▼

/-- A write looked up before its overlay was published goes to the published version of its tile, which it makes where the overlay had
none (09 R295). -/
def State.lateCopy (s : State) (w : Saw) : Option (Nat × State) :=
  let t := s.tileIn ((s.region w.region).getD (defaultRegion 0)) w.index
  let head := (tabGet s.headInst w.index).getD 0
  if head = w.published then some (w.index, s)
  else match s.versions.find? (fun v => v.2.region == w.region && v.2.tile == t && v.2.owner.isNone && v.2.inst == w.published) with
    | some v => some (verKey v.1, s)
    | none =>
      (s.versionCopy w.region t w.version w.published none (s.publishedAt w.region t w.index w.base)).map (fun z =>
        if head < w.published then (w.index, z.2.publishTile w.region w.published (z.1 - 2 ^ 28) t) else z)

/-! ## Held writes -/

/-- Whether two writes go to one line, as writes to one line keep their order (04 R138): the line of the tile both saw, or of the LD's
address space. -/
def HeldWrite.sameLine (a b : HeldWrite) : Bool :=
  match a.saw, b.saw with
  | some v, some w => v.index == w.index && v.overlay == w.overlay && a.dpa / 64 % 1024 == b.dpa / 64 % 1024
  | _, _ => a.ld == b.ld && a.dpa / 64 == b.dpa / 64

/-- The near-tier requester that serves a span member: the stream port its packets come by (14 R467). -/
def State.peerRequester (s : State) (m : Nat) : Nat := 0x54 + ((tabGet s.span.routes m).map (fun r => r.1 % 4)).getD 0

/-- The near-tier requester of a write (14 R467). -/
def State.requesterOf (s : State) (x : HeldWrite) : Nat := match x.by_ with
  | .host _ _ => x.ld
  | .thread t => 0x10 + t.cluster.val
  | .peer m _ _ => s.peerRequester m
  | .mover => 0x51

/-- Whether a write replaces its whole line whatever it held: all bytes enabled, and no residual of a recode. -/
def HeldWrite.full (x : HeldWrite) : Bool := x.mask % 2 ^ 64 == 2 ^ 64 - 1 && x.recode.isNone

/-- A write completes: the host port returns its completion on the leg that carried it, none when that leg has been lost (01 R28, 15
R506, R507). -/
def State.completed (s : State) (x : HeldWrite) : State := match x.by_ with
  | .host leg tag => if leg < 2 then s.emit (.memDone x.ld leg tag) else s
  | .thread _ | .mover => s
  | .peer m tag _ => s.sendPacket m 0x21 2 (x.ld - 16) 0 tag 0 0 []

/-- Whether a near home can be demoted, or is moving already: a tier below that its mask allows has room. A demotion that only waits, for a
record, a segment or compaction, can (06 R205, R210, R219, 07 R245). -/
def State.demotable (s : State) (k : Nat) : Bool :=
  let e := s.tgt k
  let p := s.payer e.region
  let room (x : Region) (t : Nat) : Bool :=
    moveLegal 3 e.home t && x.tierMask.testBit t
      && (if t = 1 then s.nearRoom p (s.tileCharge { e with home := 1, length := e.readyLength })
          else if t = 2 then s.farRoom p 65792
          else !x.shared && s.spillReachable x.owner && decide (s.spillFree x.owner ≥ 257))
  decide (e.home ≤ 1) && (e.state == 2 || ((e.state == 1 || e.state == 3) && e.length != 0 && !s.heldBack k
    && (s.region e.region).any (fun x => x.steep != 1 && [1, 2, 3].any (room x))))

▲

Copy every line where the word "port" is present in the entries above.

WRITTEN ANSWER:
/-- The near-tier requester that serves a span member: the stream port its packets come by (14 R467). -/
/-- A write completes: the host port returns its completion on the leg that carried it, none when that leg has been lost (01 R28, 15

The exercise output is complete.